TASK ITEM: Every line of the data that includes "core" should be copied out.

STUDY MATERIAL:
-- ==== Sys2Proof/Laws/KeepsJobs.lean ====
section
/-!
SUPPORT. What every operation of Jobs keeps: the commands that wait, and the invariant of the state.
-/

namespace Sys2Proof.Machine

/-- The instances changed so that their numbers stay different and below the next one. -/
theorem keeps_jobs {s0 s : State} (h : s0.Keeps s) {l : List Job} {n : Nat} (hi : (s.jobs.map Job.id).Nodup → (∀ j ∈ s.jobs, j.id < s.nextJob) →
    (l.map Job.id).Nodup ∧ ∀ j ∈ l, j.id < n) : s0.Keeps { s with jobs := l, nextJob := n } :=
  ⟨h.1, fun i =>
    let j := h.2 i
    { mem := j.mem, flash := j.flash, tideNs := j.tideNs, tideFrac := j.tideFrac, counts := j.counts, unackedA := j.unackedA,
      unackedB := j.unackedB, logs := j.logs, jobIds := (hi j.jobIds j.jobNext).1, jobNext := (hi j.jobIds j.jobNext).2, lines := j.lines }⟩

theorem State.onJob_keeps (id : Nat) (f : Job → Job) {s0 s : State} (hf : ∀ j, j.id = id → (f j).id = j.id) (h0 : s0.Keeps s) :
    s0.Keeps (State.onJob s id f) := by
  unfold State.onJob
  refine keeps_jobs h0 (fun h1 h2 => ?_)
  have e : ∀ j : Job, (if j.id = id then f j else j).id = j.id := by
    intro j
    split
    · exact hf j (by assumption)
    · rfl
  refine ⟨?_, ?_⟩
  · rw [List.map_map]
    have : (Job.id ∘ fun j => if j.id = id then f j else j) = Job.id := by funext j; exact e j
    rw [this]
    exact h1
  · intro j hj
    obtain ⟨k, hk, rfl⟩ := List.mem_map.1 hj
    rw [e]
    exact h2 k hk

theorem State.dropJob_keeps (id : Nat) {s0 s : State} (h0 : s0.Keeps s) : s0.Keeps (State.dropJob s id) :=
  keeps_jobs h0 (fun h1 h2 => ⟨List.Nodup.sublist (List.Sublist.map _ List.filter_sublist) h1,
    fun j hj => h2 j (List.mem_filter.1 hj).1⟩)

/-- A new instance takes the next number. -/
theorem keeps_newJob {s0 s : State} (h : s0.Keeps s) {j : Job} (hj : j.id = s.nextJob) :
    s0.Keeps { s with jobs := s.jobs ++ [j], nextJob := s.nextJob + 1 } :=
  keeps_jobs h (fun h1 h2 => by
    refine ⟨?_, ?_⟩
    · rw [List.map_append]
      refine List.Nodup.append h1 (List.nodup_singleton _) ?_
      simp only [List.map_cons, List.map_nil, List.disjoint_singleton, List.mem_map, not_exists, not_and]
      intro k hk e
      have := h2 k hk
      omega
    · intro k hk
      rcases List.mem_append.1 hk with hk | hk
      · have := h2 k hk
        omega
      · rw [List.mem_singleton.1 hk]
        omega)

theorem State.sendComp_keeps (c : CompRec) (q : QueueSt) (x : Port × HostAddr) {s0 s : State} (h0 : s0.Keeps s) : s0.Keeps (State.sendComp s c q x) := by
  unfold State.sendComp
  repeat' first
    | with_reducible assumption
    | dsimp only
    | split
    | with_reducible refine keeps_eq2 (by assumption) ?_
    | with_reducible refine State.sendMsg_keeps _ _ ?_
    | refine keeps_upd ?_ rfl rfl rfl rfl rfl

theorem State.giveFrame_keeps (f : OutFrame) (again : Bool) {s0 s : State} (h0 : s0.Keeps s) : s0.Keeps (State.giveFrame s f again) := by
  unfold State.giveFrame
  repeat' first
    | with_reducible assumption
    | dsimp only
    | split
    | with_reducible refine State.handFrame_keeps _ ?_
    | with_reducible refine State.transmit_keeps _ ?_
    | refine keeps_upd ?_ rfl rfl rfl rfl rfl

theorem State.paceFrame_keeps (pan : Option Nat) (f : OutFrame) (again : Bool) {s0 s : State} (h0 : s0.Keeps s) : s0.Keeps (State.paceFrame s pan f again) := by
  unfold State.paceFrame
  repeat' first
    | with_reducible assumption
    | dsimp only
    | split
    | with_reducible refine State.giveFrame_keeps _ _ ?_
    | with_reducible refine State.charge_keeps _ _ _ ?_
    | with_reducible refine State.place_keeps _ _ _ ?_
    | with_reducible refine State.onHport_keeps _ _ (fun _ => rfl) ?_
    | refine keeps_upd ?_ rfl rfl rfl rfl rfl

theorem State.releaseOn_keeps (p : Port) {s0 s : State} (h0 : s0.Keeps s) : s0.Keeps (State.releaseOn s p) := by
  unfold State.releaseOn
  repeat' first
    | with_reducible assumption
    | dsimp only
    | split
    | with_reducible refine State.place_keeps _ _ _ ?_
    | with_reducible refine State.giveFrame_keeps _ _ ?_
    | with_reducible refine State.onHport_keeps _ _ (fun _ => rfl) ?_
    | with_reducible refine keeps_foldl _ _ _ (fun _ _ _ => ?_) ?_
    | with_reducible refine keeps_foldl_snd _ _ _ (fun _ _ _ => ?_) ?_
    | with_reducible refine keeps_foldl_fst _ _ _ (fun _ _ _ => ?_) ?_
    | refine keeps_upd ?_ rfl rfl rfl rfl rfl

theorem State.releasePaced_keeps {s0 s : State} (h0 : s0.Keeps s) : s0.Keeps (State.releasePaced s) := by
  unfold State.releasePaced
  repeat' first
    | with_reducible assumption
    | dsimp only
    | split
    | with_reducible refine State.releaseOn_keeps _ ?_
    | refine keeps_upd ?_ rfl rfl rfl rfl rfl

theorem State.sendPaced_keeps (pan : Option Nat) (p : Port) (m : OutMsg) {s0 s : State} (h0 : s0.Keeps s) : s0.Keeps (State.sendPaced s pan p m) := by
  unfold State.sendPaced
  repeat' first
    | with_reducible assumption
    | dsimp only
    | split
    | with_reducible refine keeps_eq2 (by assumption) ?_
    | with_reducible refine State.numberMsg_keeps _ _ ?_
    | with_reducible refine State.paceFrame_keeps _ _ _ ?_
    | with_reducible refine keeps_foldl _ _ _ (fun _ _ _ => ?_) ?_
    | with_reducible refine keeps_foldl_snd _ _ _ (fun _ _ _ => ?_) ?_
    | with_reducible refine keeps_foldl_fst _ _ _ (fun _ _ _ => ?_) ?_
    | refine keeps_upd ?_ rfl rfl rfl rfl rfl

theorem State.payFrames_keeps (p : Nat) (l : List Nat) {s0 s : State} (h0 : s0.Keeps s) : s0.Keeps (State.payFrames p l s).2 := by
  induction l generalizing s with
  | nil => exact h0
  | cons n r ih =>
    unfold State.payFrames
    split
    · exact State.onPan_keeps _ _ h0
    · exact ih (State.charge_keeps _ _ _ h0)

theorem State.dropComp_keeps (id : Nat) {s0 s : State} (h0 : s0.Keeps s) : s0.Keeps (State.dropComp s id) := by
  unfold State.dropComp
  refine State.onHport_keeps_le _ _ (fun hl => (List.length_filter_le _ _).trans hl) ?_
  refine State.onHport_keeps_le _ _ (fun hl => (List.length_filter_le _ _).trans hl) ?_
  exact keeps_upd h0 rfl rfl rfl rfl rfl

theorem State.markSent_keeps (p : Port) (id : Nat) {s0 s : State} (h0 : s0.Keeps s) : s0.Keeps (State.markSent s p id) := by
  unfold State.markSent
  repeat' first
    | with_reducible assumption
    | dsimp only
    | split
    | refine keeps_upd ?_ rfl rfl rfl rfl rfl

theorem State.pumpN_keeps (p : Port) (n : Nat) {s0 s : State} (h0 : s0.Keeps s) : s0.Keeps (State.pumpN p n s) := by
  induction n generalizing s with
  | zero => exact h0
  | succ n ih =>
    unfold State.pumpN
    split
    · exact h0
    · rename_i f r _
      split
      · exact h0
      · rename_i hl
        split
        · exact ih (State.bump_keeps _ (State.dropComp_keeps _ h0))
        · exact ih (State.markSent_keeps _ _ (State.handNow_keeps _ (fun _ => by cases p <;> exact Nat.lt_of_not_le hl) (State.onHport_keeps _ _ (fun _ => rfl) h0)))

theorem State.pumpWaiting_keeps (p : Port) {s0 s : State} (h0 : s0.Keeps s) : s0.Keeps (State.pumpWaiting s p) :=
  State.pumpN_keeps p _ h0

theorem State.freeComp_keeps (id : Nat) {s0 s : State} (h0 : s0.Keeps s) : s0.Keeps (State.freeComp s id) :=
  State.pumpWaiting_keeps _ (State.pumpWaiting_keeps _ (State.dropComp_keeps _ h0))

theorem State.tryComp_keeps (c : CompRec) {s0 s : State} (h0 : s0.Keeps s) : s0.Keeps (State.tryComp s c) := by
  have hs {q : QueueSt} {ps : List (Port × HostAddr)} {t : State} (h : s0.Keeps t) : s0.Keeps (ps.foldl (fun s x => s.sendComp c q x) t) :=
    keeps_foldl _ _ _ (fun _ _ k => State.sendComp_keeps _ _ _ k) h
  have hm {ps : List (Port × HostAddr)} {t : State} (h : s0.Keeps t) : s0.Keeps (ps.foldl (fun s x => s.markSent x.1 c.id) t) :=
    keeps_foldl _ _ _ (fun _ _ k => State.markSent_keeps _ _ k) h
  unfold State.tryComp
  dsimp only
  split
  · exact h0
  · split
    · exact State.bump_keeps _ (keeps_upd h0 rfl rfl rfl rfl rfl)
    · split
      · exact keeps_upd h0 rfl rfl rfl rfl rfl
      · split
        · exact h0
        · split
          · have hp := State.payFrames_keeps ((Option.map QueueCfg.pan (s.queueCfg c.queue)).getD 0)
              (List.drop c.paid (s.compFrames c (s.compPorts (s.queue c.queue)))) h0
            split
            · exact keeps_upd hp rfl rfl rfl rfl rfl
            · split
              · exact hm (keeps_upd (hs hp) rfl rfl rfl rfl rfl)
              · exact State.freeComp_keeps _ (hs hp)
          · split
            · exact keeps_upd h0 rfl rfl rfl rfl rfl
            · split
              · exact hm (keeps_upd (hs h0) rfl rfl rfl rfl rfl)
              · exact State.freeComp_keeps _ (hs h0)

theorem State.flushComps_keeps {s0 s : State} (h0 : s0.Keeps s) : s0.Keeps (State.flushComps s) := by
  unfold State.flushComps
  repeat' first
    | with_reducible assumption
    | dsimp only
    | split
    | with_reducible refine State.tryComp_keeps _ ?_
    | with_reducible refine keeps_foldl _ _ _ (fun _ _ _ => ?_) ?_

theorem State.putComp_keeps (queue : Nat) (gen : BitVec 16) (payload : List Byte) {s0 s : State} (h0 : s0.Keeps s) : s0.Keeps (State.putComp s queue gen payload) := by
  unfold State.putComp
  repeat' first
    | with_reducible assumption
    | dsimp only
    | split
    | with_reducible refine State.tryComp_keeps _ ?_
    | refine keeps_upd ?_ rfl rfl rfl rfl rfl

theorem State.onLoop_keeps (n : Nat) (f : LoopSt → LoopSt) {s0 s : State} (h0 : s0.Keeps s) : s0.Keeps (State.onLoop s n f) := by
  unfold State.onLoop
  repeat' first
    | with_reducible assumption
    | dsimp only
    | split
    | refine keeps_upd ?_ rfl rfl rfl rfl rfl

theorem State.loopSet_keeps (n : Nat) (w : Word) {s0 s : State} (h0 : s0.Keeps s) : s0.Keeps (State.loopSet s n w) := by
  unfold State.loopSet
  repeat' first
    | with_reducible assumption
    | dsimp only
    | split
    | with_reducible refine State.note_keeps _ _ ?_
    | with_reducible refine State.onLoop_keeps _ _ ?_

theorem State.handoff_keeps (queue : Nat) (c : QueueCfg) (x : List Val) {s0 s : State} (h0 : s0.Keeps s) : s0.Keeps (State.handoff s queue c x) := by
  unfold State.handoff
  repeat' first
    | with_reducible assumption
    | dsimp only
    | split
    | with_reducible refine State.stage_keeps _ _ _ _ ?_
    | with_reducible refine State.onLoop_keeps _ _ ?_
    | with_reducible refine State.loopSet_keeps _ _ ?_
    | with_reducible refine keeps_foldl _ _ _ (fun _ _ _ => ?_) ?_

theorem State.addWait_keeps (client : Fin 8) (ns : Nat) {s0 s : State} (h0 : s0.Keeps s) : s0.Keeps (State.addWait s client ns) := by
  unfold State.addWait
  repeat' first
    | with_reducible assumption
    | dsimp only
    | split
    | with_reducible refine State.bump_keeps _ ?_
    | with_reducible refine State.note_keeps _ _ ?_
    | with_reducible refine State.event_keeps _ _ _ ?_
    | refine keeps_upd ?_ rfl rfl rfl rfl rfl

theorem State.countComp_keeps (status : Nat) (how : Nat) {s0 s : State} (h0 : s0.Keeps s) : s0.Keeps (State.countComp s status how) := by
  unfold State.countComp
  repeat' first
    | with_reducible assumption
    | dsimp only
    | split
    | with_reducible refine State.bump_keeps _ ?_

theorem State.slotReport_keeps (core : Nat) (source : Nat) (cls : EClass) (j : Job) (g : Nat) (unit : Nat) {s0 s : State} (h0 : s0.Keeps s) : s0.Keeps (State.slotReport s core source cls j g unit) := by
  unfold State.slotReport
  repeat' first
    | with_reducible assumption
    | dsimp only
    | split
    | with_reducible refine State.report_keeps _ _ _ _ _ _ ?_
    | refine keeps_upd ?_ rfl rfl rfl rfl rfl

theorem State.attribute_keeps (unit : Nat) {s0 s : State} (h0 : s0.Keeps s) : s0.Keeps (State.attribute s unit) := by
  unfold State.attribute
  repeat' first
    | with_reducible assumption
    | dsimp only
    | split
    | refine keeps_upd ?_ rfl rfl rfl rfl rfl

theorem State.certBars_keeps (core : Nat) (j : Job) (g : Nat) (cls : EClass) {s0 s : State} (h0 : s0.Keeps s) : s0.Keeps (State.certBars s core j g cls) :=
  keeps_foldl _ _ _ (fun _ _ h => State.attribute_keeps _ (State.slotReport_keeps _ _ _ _ _ _ h)) h0

theorem State.endEpisode_keeps (p : Nat) (j : Job) (cls : EClass) {s0 s : State} (h0 : s0.Keeps s) : s0.Keeps (State.endEpisode s p j cls) := by
  unfold State.endEpisode
  split
  · exact h0
  · refine State.onJob_keeps _ _ (fun _ _ => rfl) ?_
    split
    · exact State.certBars_keeps _ _ _ _ h0
    · split
      · exact State.slotReport_keeps _ _ _ _ _ _ h0
      · exact h0

theorem State.completeWaiting_keeps (j : Job) (status : Nat) (how : Nat) {s0 s : State} (h0 : s0.Keeps s) : s0.Keeps (State.completeWaiting s j status how) := by
  unfold State.completeWaiting
  repeat' first
    | with_reducible assumption
    | dsimp only
    | split
    | with_reducible refine State.addWait_keeps _ _ ?_
    | with_reducible refine State.countComp_keeps _ _ ?_
    | with_reducible refine State.dropJob_keeps _ ?_
    | with_reducible refine State.putComp_keeps _ _ _ ?_
    | refine keeps_upd ?_ rfl rfl rfl rfl rfl

theorem State.keepPrior_keeps (c : QueueCfg) (j : Job) (committed : Bool) {s0 s : State} (h0 : s0.Keeps s) : s0.Keeps (State.keepPrior s c j committed) := by
  unfold State.keepPrior
  repeat' first
    | with_reducible assumption
    | dsimp only
    | split
    | refine keeps_upd ?_ rfl rfl rfl rfl rfl

theorem State.completeFrom_keeps (c : QueueCfg) (j : Job) (out : Leaving) (status : Nat) (how : Nat) (flags : BitVec 16) {s0 s : State} (h0 : s0.Keeps s) : s0.Keeps (State.completeFrom s c j out status how flags) := by
  unfold State.completeFrom
  repeat' first
    | with_reducible assumption
    | dsimp only
    | split
    | with_reducible refine State.countComp_keeps _ _ ?_
    | with_reducible refine State.putComp_keeps _ _ _ ?_
    | with_reducible refine State.handoff_keeps _ _ _ ?_
    | refine keeps_upd ?_ rfl rfl rfl rfl rfl

theorem State.newJob_keeps (q : Nat) (c : QueueCfg) (client : Fin 8) (tag : Word) (deadline : Nat) (tArr : Nat) (quality : Nat) (params : List Byte) (warm : List Byte) {s0 s : State} (h0 : s0.Keeps s) : s0.Keeps (State.newJob s q c client tag deadline tArr quality params warm) := by
  unfold State.newJob
  repeat' first
    | with_reducible assumption
    | dsimp only
    | split
    | with_reducible refine State.completeWaiting_keeps _ _ _ ?_
    | exact keeps_newJob h0 rfl

end Sys2Proof.Machine
end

YOUR SOLUTION:
theorem State.slotReport_keeps (core : Nat) (source : Nat) (cls : EClass) (j : Job) (g : Nat) (unit : Nat) {s0 s : State} (h0 : s0.Keeps s) : s0.Keeps (State.slotReport s core source cls j g unit) := by
theorem State.certBars_keeps (core : Nat) (j : Job) (g : Nat) (cls : EClass) {s0 s : State} (h0 : s0.Keeps s) : s0.Keeps (State.certBars s core j g cls) :=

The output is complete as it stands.